何の変哲もない飯茶碗です。
径 10.8㎝、高台径 4.1㎝、高 6.7㎝。幕末。
細かな模様が、型摺りで全面に表されています。
内側にも摺り模様。
型摺りでは、模様を彫った紙型を器にあてがい、顔料(今回は呉須)を摺りこみ、焼成します。所々に合わせ目があるので、まぎれもなく型紙摺ですね。
縁の欠けを、コクソ漆で埋めたままです。ここから金蒔絵に至るまでの作業が大変。20年近く、放ってあったので漆はカンカンに乾いているはずです。冬の仕事がまた一つ増えました(^^;
さて、この平凡な飯茶碗をどうして買ったのか?
その理由はただ一つ、蓋に描かれた文字です。
「巨鹿(きょろく)城製」とあります。
巨鹿城は、大垣城の別名です。関ケ原の戦いでは、石田三成が最初に陣を張っていた所です。関ケ原へ移動せず、ここを本拠地にして戦ったなら、西軍が勝利したかも知れませんね(歴史にifは無しか(^^;) 江戸時代は、戸田氏の居城として使われ、明治維新をむかえました。地理的に重要な位置にある戸田藩は、維新の動乱に巻き込まれていきました。

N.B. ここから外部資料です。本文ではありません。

theorem witness_UnitMemoryInstructions :
    (let s := wUnits { wUnit with leases := SMap.empty.set 3 (0x8000, 1) };
      (s.unit 0).st = .run ∧ (s.unit 0).reads = [] ∧ (wUnit.rg 2).toNat = 1 ∧ (wUnit.rg 3).toNat + 64 ≤ 0x10000
        ∧ (wUnit.rg 3).toNat % 64 = 0 ∧ (wUnit.rg 1).toNat % 64 = 0 ∧ (unitLaunch s 0).isSome = true
        ∧ s.quiesced (capBase 0) = false ∧ unitHole s (deviceAddr 0 0 0x8000000) = false
        ∧ hostInFlight s 0 0 (0x8000000 / 0x1000) 1 = false
        ∧ channelOk s 0 0 0x8000000 1 0 .rd = true ∧ channelOk s 0 0 0x8000000 1 0 .wr = true ∧ leasedLine (s.unit 0) 0x8000000 = true
        ∧ (s.unit 0).leases.rows ≠ [] ∧ (wUnit.rg 1).toNat % 0x1000 = 0 ∧ (wUnit.rg 1).toNat + 0x1000 ≤ 0x80000000
        ∧ (∀ h ∈ s.held, h.1 ≠ 0) ∧ (s.unit 0).bus = [] ∧ (s.unit 0).leaseExpired = false
        ∧ (unitLaunch s 0).any (fun l => l.mask.testBit ((wUnit.rg 3).toNat / 65536 % 32)) = true)
      ∧ (let s := wUnits { wUnit with reads := [⟨0, 0x8000000, 1⟩] };
        ((s.unit 0).reads = [⟨0, 0x8000000, 1⟩] ∧ s.quiesced (capBase 0) = false
          ∧ ∀ i < 1, unitHole s (deviceAddr 0 0 (0x8000000 + 64 * i)) = false
            ∧ unitLineSt s (deviceAddr 0 0 (0x8000000 + 64 * i) / 64) = .ok)
          ∧ ((wQuiet s).unit 0).reads ≠ [] ∧ (wQuiet s).quiesced (capBase 0) = true)
      ∧ ((wUnits { wUnit with leaseExpired := true, st := .boundary }).unit 0).leaseExpired = true
      ∧ (let s := wBootKey (wUnits wUnit);
        (s.fld R.secKeystat F.secKeystat_mem_valid).testBit 0 = true ∧ ((performHeld s 0).unit 0).st = .run
          ∧ ((wUnits wUnit).fld R.secKeystat F.secKeystat_mem_valid).testBit 0 = false)
      ∧ ((wUnits (wBus 31)).unit 0).bus = [⟨31, 0xFFC0, List.replicate 64 7⟩] ∧ unitLaunch (wUnits (wBus 31)) 0 = some wUnits.wLaunch
      ∧ busServes (wUnits (wBus 31)) wUnits.wLaunch 0 = true
      ∧ (let l := { wUnits.wLaunch with mask := 3, busTurn := 0 };
        let s := { wState with units := (SMap.empty.set 0 (wBus 31)).set 1 (wBus 31), launches := SMap.empty.set 0 l };
        busServes s l 0 = false ∧ busServes s l 1 = true) := by
  decide +kernel

def wRecord : List Byte := leBytes 8 (1 + 2 ^ 32) ++ leBytes 8 0x20100008000 ++ leBytes 8 0 ++ leBytes 8 5 ++ leBytes 8 (1 + 10 * 2 ^ 32)
  ++ List.replicate 24 0
def wLaunching (st : UnitSt) (started : Bool) : State :=
  wBootKey { wState with launches := SMap.empty.set 9 { wUnits.wLaunch with started := started },
                         units := SMap.empty.set 0 { wUnit with st := st } }

theorem witness_LaunchesAndReservedOpcodes :
    (let r : CtxRings := ⟨some ⟨0x20100000000, 4, 3, 0⟩, none, none, 0, 0⟩;
      let s := { ((wState.setObj 3 1).setCtx 0 { wCtx with rings := SMap.empty.set 0 r }).setFld R.secKeystat F.secKeystat_mem_valid 0xFF with
        mem := Mem.writeN [] 0x20100000000 wRecord };
      ((s.ctxs.get? 0).bind fun x => x.rings.get? 0) = some r ∧ 0 < (s.obj 3).toNat ∧ s.issueStopped 0 = false
        ∧ launchOk s (readLaunch s 0 0 0x20100000000) = true)
      ∧ (∀ x ∈ [(UnitSt.idle, false), (.ended, true), (.run, true)], let s := wLaunching x.1 x.2;
        s.launches.rows = [(9, { wUnits.wLaunch with started := x.2 })] ∧ wUnits.wLaunch.mask = 2 ^ 0 ∧ (s.unit 0).st = x.1
          ∧ s.issueStopped 0 = false ∧ (s.fld R.secKeystat F.secKeystat_mem_valid).testBit wUnits.wLaunch.part = true
          ∧ (s.unit 0).disabled = false ∧ (x.1 = .idle → startable s 9 { wUnits.wLaunch with started := x.2 } = true
            ∧ launchServes s { wUnits.wLaunch with started := x.2 } = true))
      ∧ (let r : CtxRings := ⟨some ⟨0x20100000000, 4, 3, 0⟩, none, none, 0, 0⟩;
        let s := (wState.setObj 3 1).setCtx 0 { wCtx with rings := SMap.empty.set 0 r };
        launchOk s (readLaunch s 0 0 0x20100000000) = false)
      ∧ (wordReserved .s 0xFE000000 = true ∧ issueBlocked wState 0 (wState.tile 0) = false ∧ (wState.tile 0).asm = []
        ∧ (wState.tile 0).st = .run ∧ fetchHits wState 0 (wState.tile 0) = []
        ∧ stepWaiting (wState.tile 0) = false ∧ lineHeld (wState.tile 0) = true ∧ bundleBusy 0 (wState.tile 0) [decodeSlot .s 0xFE000000] = false)
      ∧ ((wLaunching .run true).unit 0).st = .run ∧ 0x33 ≤ 0xCC000000 / 2 ^ 26
      ∧ (∀ h ∈ (wLaunching .run true).held, h.1 ≠ 0)
      ∧ unitWordBad 0x04000000 = false ∧ ∃ v, unitWord 0 ⟨0, .none⟩ 0x04000000 (wLaunching .run true) = .next v := by
  refine ⟨by decide +kernel, by decide +kernel, by decide +kernel, by decide +kernel, by decide +kernel, by decide +kernel, by decide +kernel, by decide +kernel,
    _, rfl⟩

/-! ### Collectives -/

def wWords (code len handle amount : Nat) : List W64 := [BitVec.ofNat 64 code, BitVec.ofNat 64 (2 ^ 56 + 0x20100002000), BitVec.ofNat 64 (7 * 2 ^ 32 + len),
  BitVec.ofNat 64 (amount * 2 ^ 32 + handle)]
/-- A command; the handle names the peer p1 where the command has a peer, else object 5. -/
def wCollCmd (code len : Nat) : List W64 := wWords code len (if code = 3 ∨ code = 4 ∨ code = 6 then 0x4000 else 5) 1
def wRings : CtxRings := ⟨none, none, some ⟨0x20100000000, 4, 3, 0⟩, 0, 0⟩
def wStack : MergeStack := ⟨0, 256, 0, 0, SMap.empty⟩
/-- The ring of context 0 in p0 whose next command has the words given. -/
def wColl (w : List W64) (g : CollRing) : State :=
  { (wState.setObj 3 1).setCtx 0 { wCtx with rings := SMap.empty.set 0 wRings } with
    mem := Mem.writeN [] 0x20100000000 (w.flatMap fun x => leBytes 8 x.toNat), coll := SMap.empty.set 0 g }
def wLanding : Landing := ⟨7 * 8 + 8, 7, 256, List.replicate 256 0, true, 0⟩
def wStacked : CollRing := { CollRing.reset with merge := SMap.empty.set 0 wStack }

/-- With a landed message and a clear-to-send of tag 7. -/
def wFull : CollRing := { wStacked with landing := [{ wLanding with peer := State.peerKey (Handle.ofBits 0x4000) }],
                                        cts := [(State.peerKey (Handle.ofBits 0x4000), 7)] }

theorem witness_CollectiveCommands :
    (∀ x ∈ [(1, 256), (2, 256), (3, 256), (4, 256), (5, 256), (6, 256), (7, 0), (8, 0)], let w := wCollCmd x.1 x.2;
      let v := (wColl w wStacked).collLook 0 0;
      v.nextColl 0 0 = some (w, CollOp.ofWords w) ∧ (CollOp.ofWords w).clean = true ∧ (CollOp.ofWords w).code = x.1)
      ∧ (let w := wCollCmd 2 256; let v := (wColl w wStacked).collLook 0 0; let x := CollOp.ofWords w;
        State.mergeUse { v.collRing 0 with merge := (v.collRing 0).merge.erase 0 } + 15 * 256 ≤ 0x800000 ∧ State.pushOk (v.collRing 0) x = true
          ∧ v.resolve 0 x.win x.addr x.len .rd = some (.here 0x20100002000) ∧ v.answers 0 0x20100002000 256 = true
          ∧ v.statusAt 0x20100002000 256 = .ok ∧ v.waitsAt 0x20100002000 256 = false ∧ x.len = 256 ∧ x.stack = 0
          ∧ wStack.kind = x.kind ∧ wStack.len = x.len ∧ wStack.dim = x.dim
          ∧ v.collWaits 0 0 = false ∧ (v.resolve 0 x.win x.addr x.len .wr).isSome = true
          ∧ v.handleOk 0 x.handle = true ∧ (Handle.ofBits x.handle).remote = false
          ∧ (v.collRing 0).merge.get? 0 = some wStack)
      ∧ (∀ c ∈ [3, 6], let w := wCollCmd c 256; let v := (wColl w wFull).collLook 0 0;
        v.nextColl 0 0 = some (w, CollOp.ofWords w) ∧ (State.landed (v.collRing 0) (CollOp.ofWords w)).isSome = true
          ∧ State.pushOk (v.collRing 0) (CollOp.ofWords w) = true)
      ∧ (∀ x ∈ [(wFull, true), (wStacked, false)], let w := wCollCmd 4 256; let v := (wColl w x.1).collLook 0 0;
        v.nextColl 0 0 = some (w, CollOp.ofWords w) ∧ (v.collRing 0).cts.contains (State.peerKey (Handle.ofBits 0x4000), 7) = x.2)
      ∧ ∀ x ∈ [(2, false), (3, false), (5, false), (6, false), (4, true)],
        let m : CollCmd := ⟨wCollCmd x.1 256, SMap.empty.set 0 (List.replicate 256 0), x.2, 0⟩
        let s := wColl m.words { wStacked with cur := some m }
        (s.collRing 0).cur = some m ∧ s.collWaits 0 0 = false ∧ (CollOp.ofWords m.words).code = x.1
          ∧ s.resolve 0 1 0x20100002000 256 .wr = some (.here 0x20100002000) ∧ s.answers 0 0x20100002000 256 = true
          ∧ s.waitsAt 0x20100002000 256 = false ∧ (s.collRing 0).merge.get? 0 = some wStack
          ∧ (Handle.ofBits (CollOp.ofWords m.words).handle).remote = false := by
  decide +kernel
/-! ### The fabric -/

/-- Device 3 with its ports up and a peer table that gives context 0's ID on device 5. -/
def wFabric : State :=
  let s := (((wState.setFld R.plId F.plId_valid 1).setFld R.plId F.plId_device 3).setFld R.plCtl F.plCtl_enable 1).setFld
    (R.plPstat 0) F.plPstat_state 3;
  let t := (s.setFld (R.synOwn 0 0) F.synOwn_fabric 1).setCtx 0 { wCtx with fabric := true, peerTable := 0x20100004000 };
  { t with mem := Mem.writeN [] 0x20100004014 (leBytes 4 (2 ^ 31)) }

def wIn (addr : BitVec 44) (payload : List Byte) : Packet := ⟨3, 5, 0, 0, 0, addr, 63, 0, 1, payload⟩

theorem witness_FabricRequests :
    (∀ n ∈ [0, 1, 8, 4096], NextInOrder wFabric 0 (wIn 0x20100000000 (List.replicate n 0)) 0)
      ∧ (∀ x ∈ [((0x01 : BitVec 8), 64, Perm.rd), (0x03, 4096, .wr), (0x05, 8, .rw)], let k := { wIn 0x20100000000 [] with typ := x.1 };
        gate wFabric k x.2.1 x.2.2 false = .pass ∧ wFabric.answers 0 0x20100000000 x.2.1 = true
          ∧ wFabric.statusAt 0x20100000000 x.2.1 = .ok ∧ pktLeased wFabric k x.2.1 = false)
      ∧ gate wFabric { wIn 63 [] with typ := 0x07 } 0 .wr true = .pass
      ∧ (wFabric.setFld (R.partFence 0) F.partFence_fenced 1).fenced 0 = true
      ∧ wFabric.fenced 0 = false ∧ wFabric.ctxId 0 ≠ 1 := by
  unfold NextInOrder; decide +kernel

def wSent : FabReq := ⟨{ wIn 0 [] with dst := 5, src := 3 }, 0, .mem 7, 0, 0, true⟩
def wAwaits (kind : ReqKind) : State := { wFabric with
  fab := { wFabric.fab with out := [wSent] }, reqs := SMap.empty.set 7 { wReq kind false with dest := .peer 5 } }
def wCack : FabReq := ⟨{ wIn 0 [] with dst := 5, src := 3 }, 2, .coll 0 0 0, 0, 0, true⟩
def wPart : Landing := ⟨6 * 8, 7, 4, [1, 2], false, 0⟩
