-- ==== Sys2Proof/Config.lean ====
section
/-! DEFINITION. The parameters of 00_scope.md R4 and the free values: the inputs of a step that nobody has
fixed (40_cycle.md R80, R217). A free value has no body, so no proof can see what it is. -/

namespace Sys2Proof.Config

/-- MEM_SIZE: addresses 0x000 to 0xFFF (R4, 20_memory.md R40). -/
abbrev memSize : Nat := 0x1000

/-- FONT_BASE, where reset puts FONTSET and what FX29 adds to (R4, 43_index_memory.md R142). -/
abbrev fontBase : Nat := 0x050

/-- FONT_SIZE: 16 glyphs of 5 bytes (R4). -/
abbrev fontSize : Nat := 80

/-- PROG_BASE, where reset puts PROGRAM; also RESET_PC (R4, 70_reset_and_hazards.md R231). -/
abbrev progBase : Nat := 0x200

/-- PROG_MAX, the longest PROGRAM (R4, 70_reset_and_hazards.md R232). -/
abbrev progMax : Nat := 3584

/-- FB_WIDTH (R4). -/
abbrev fbWidth : Nat := 64

/-- FB_HEIGHT (R4). -/
abbrev fbHeight : Nat := 32

/-- FREE VALUE. The key levels of step number `n` when the environment has fixed none: any of the 2^16
vectors (40_cycle.md R80: "any of the 2^16 key vectors"); log entry 1. -/
opaque freeKeys : Nat → BitVec 16

/-- FREE VALUE. The `timer_tick` of step number `n` when the environment has fixed none (R80, R213; U8 of
93_implementation_defined.md); log entry 1. -/
opaque freeTick : Nat → Bool

/-- FREE VALUE. The `rand` byte of step number `n` when the environment has fixed none (R80, R132, R217;
"a draw under no law"); log entry 1. -/
opaque freeRand : Nat → Byte

end Sys2Proof.Config
end

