-- ==== Sys2Proof/Machine/Ops.lean ====
section
/-! DEFINITION. The operations on the state that the instructions and the step share: registers, the inputs
of the step, the call stack, fault entry, the common phases of a step (40_cycle.md R81), reset with load and
the outputs. -/

namespace Sys2Proof.Machine

/-- What a meaning and a step answer. -/
abbrev Result := Host.Outcome State Fault Refusal

/-- The code of a cause in FAULT.cause (60_exceptions.md R202). -/
def FaultCause.code : FaultCause → BitVec 3
  | .none => 0
  | .unknownOpcode => 1
  | .addressOutOfRange => 2
  | .stackOverflow => 3
  | .stackUnderflow => 4
  | .keyIndexOutOfRange => 5

/-- The bit of a status (10_state.md R32). -/
def Status.bit : Status → BitVec 1
  | .running => 0
  | .runningDraw => 1

namespace Environment

/-- The inputs of the step now requested (40_cycle.md R80): the oldest the environment has fixed, free
values where it has fixed none (log entry 1). -/
def current (e : Environment) : StepInput :=
  match e.pending with
  | inp :: _ => inp
  | [] => { keys := Config.freeKeys e.count, tick := Config.freeTick e.count, rand := Config.freeRand e.count }

/-- The step is over: its inputs are gone (R25: "the core keeps no copy"). -/
def advance (e : Environment) : Environment := { pending := e.pending.tail, count := e.count + 1 }

end Environment

namespace State

/-! ### Registers -/

/-- `V[r]` (00_scope.md R6). -/
def readV (s : State) (r : Reg) : Byte := s.v.get r

/-- `V[r] <- b` (R6). -/
def setV (s : State) (r : Reg) (b : Byte) : State := { s with v := s.v.set r.val b r.isLt }

/-- `PC <- target` (R6). -/
def setPc (s : State) (target : Word) : State := { s with pc := target }

/-- `I <- a`. -/
def setI (s : State) (a : Word) : State := { s with i := a }

/-- `DT <- b` (10_state.md R19). -/
def setDt (s : State) (b : Byte) : State := { s with dt := b }

/-- `ST <- b` (R20). -/
def setSt (s : State) (b : Byte) : State := { s with st := b }

/-- `STATUS <- x` (R22). -/
def setStatus (s : State) (x : Status) : State := { s with status := x }

/-- Replace FB (R21). -/
def setFb (s : State) (fb : Framebuffer) : State := { s with fb := fb }

/-- Replace MEM. -/
def setMem (s : State) (m : Memory) : State := { s with mem := m }

/-- The inputs of this step (40_cycle.md R80). -/
def input (s : State) : StepInput := s.env.current

/-! ### Faults (60_exceptions.md) -/

/-- FAULT holds a cause other than None (R207). -/
def halted (s : State) : Bool := decide (s.fault.cause ≠ .none)

/-- FAULT ENTRY, R204: `s0`, the state the step began in, in every component, except STATUS = Running and
FAULT = (cause, pc0, instr, addr). There is no handler and no return from a fault (R208). -/
def enterFault (s0 : State) (cause : FaultCause) (instr addr : Word) : State :=
  { s0 with status := .running, fault := { cause := cause, pc := s0.pc, instr := instr, addr := addr } }

/-- The word at PC: `MemRead(PC, 2)` (40_cycle.md R84). -/
def fetchedWord (s : State) : Word := s.mem.readWord s.pc.toNat

/-- `raise Fault(cause, addr)` in the execute phase (R6, R204): no write has been made (R205), so the state
the step began in is this one with PC taken back to `pc0`, and the word fetched still stands there (log
entry 6). -/
def raiseFault (s : State) (cause : FaultCause) (addr : Word) : State :=
  let s0 := s.setPc (s.pc - 2)
  s0.enterFault cause s0.fetchedWord addr

/-- R44 for the data accesses: `t` if the range of `n` bytes at I is admitted, else the fault, with nothing
of the access done. -/
def guardRange (s : State) (n : Nat) (t : State) : State :=
  if rangeAdmitted s.i.toNat n then t else s.raiseFault .addressOutOfRange (faultAddress s.i)

/-! ### Call stack (10_state.md R18) -/

/-- `push(a)`; none where it raises StackOverflow (SP = 16). -/
def push (s : State) (a : Word) : Option State :=
  if h : s.sp.val < 16 then
    some { s with stack := s.stack.set s.sp.val a h, sp := ⟨s.sp.val + 1, by omega⟩ }
  else none

/-- `pop()`: the entry and the state after; none where it raises StackUnderflow (SP = 0). -/
def pop (s : State) : Option (Word × State) :=
  if h : 0 < s.sp.val then
    some (s.stack[s.sp.val - 1]'(by omega), { s with sp := ⟨s.sp.val - 1, by omega⟩ })
  else none

/-! ### The phases every step has (40_cycle.md R81) -/

/-- Phase 2's check: the range [PC, PC+1] is admitted (R84). -/
def fetchable (s : State) : Bool := rangeAdmitted s.pc.toNat 2

/-- Phases 1 and 3: `STATUS <- Running` (R83), `PC <- PC + 2` (R85). -/
def beginStep (s : State) : State := { s with status := .running, pc := s.pc + 2 }

/-- One timer's decrement, never below 0 (R88). -/
def decrement (b : Byte) : Byte := if b = 0 then 0 else b - 1

/-- Phase 6 (R88). -/
def updateTimers (s : State) : State :=
  if s.input.tick then { s with dt := decrement s.dt, st := decrement s.st } else s

/-- The inputs of this step are used up. -/
def consumeInput (s : State) : State := { s with env := s.env.advance }

/-- After execute: phase 6 unless the step faulted (R88: "It does not run in a faulting step"), then the
inputs are used up. -/
def finishStep (s : State) : State := (if s.halted then s else s.updateTimers).consumeInput

/-- Phase 0 of a halted core: the step changes nothing (R82). -/
def haltedStep (s : State) : State := s.consumeInput

/-- Phase 2 with PC above 0xFFE: the fetch faults, `instr` recorded as 0x0000 (R84). -/
def fetchFaultStep (s : State) : State := (s.enterFault .addressOutOfRange 0 (faultAddress s.pc)).consumeInput

/-- Phase 4 with an Unknown word (R86). -/
def unknownStep (s : State) : State := (s.enterFault .unknownOpcode s.fetchedWord 0).consumeInput

/-- The state in which the next step fetches the word `w`: it stands big-endian at PC (20_memory.md R42). A
core that could not fetch is made able to: FAULT cleared, a PC above 0xFFE set to 0x200 (log entry 8). -/
def placeWord (s : State) (w : Word) : State :=
  let t := { s with
    fault := if s.halted then FaultRecord.clear else s.fault
    pc := if s.fetchable then s.pc else 0x0200 }
  t.setMem (t.mem.writeBytes t.pc.toNat (bytesOfWord w))

/-! ### Reset with load (70_reset_and_hazards.md R230, R232, R233) -/

/-- The state right after reset with this FONTSET and this PROGRAM; R232's precondition is `programFits`. -/
def resetWith (fontset : Vector Byte 80) (program : List Byte) : State :=
  reset.setMem (Memory.loadImage fontset program)

end State

/-- After execute, on whatever the meaning answers. -/
def finishResult : Result → Result
  | .next t => .next t.finishStep
  | .fault r => .fault r
  | .refused r => .refused r

/-! ### Outputs (40_cycle.md R92) -/

/-- The four outputs the core presents after every step and after reset. -/
structure Outputs where
  status : Status
  view : Framebuffer
  beep : Bool
  fault : FaultRecord
  deriving DecidableEq, Repr

/-- Each output is a function of the state (10_state.md R25). -/
def State.outputs (s : State) : Outputs :=
  { status := s.status, view := s.fb, beep := decide (s.st ≠ 0), fault := s.fault }

end Sys2Proof.Machine
end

その頃、大垣城内で焼かれたのが巨鹿城焼です。城内で使う品を焼いていたと言われていますが、稼働期間が短く、品物もほとんど残っていないので、詳しい事はわかっていません。大垣城横の郷土館(小規模な博物館)で、朝鮮通信使関係の品や別府細工とともに、この品と同じ茶碗が一個だけ、巨鹿城焼として、ポツンと展示されています。
地元では、大垣城が巨鹿城と呼ばれていたと知る人は少なく、巨鹿城焼に至っては、聞いた事すら無い人がほとんどです。加藤唐九郎の原色陶器大辞典にも載っていないマイナーな窯です。
私は、今回の品を、東京の骨董屋の軒下のゾッキ箱(そんな名の箱はありませんが、ハンパ品、疵物などゴチャゴチャ入れてある(^^;)の中から見つけました。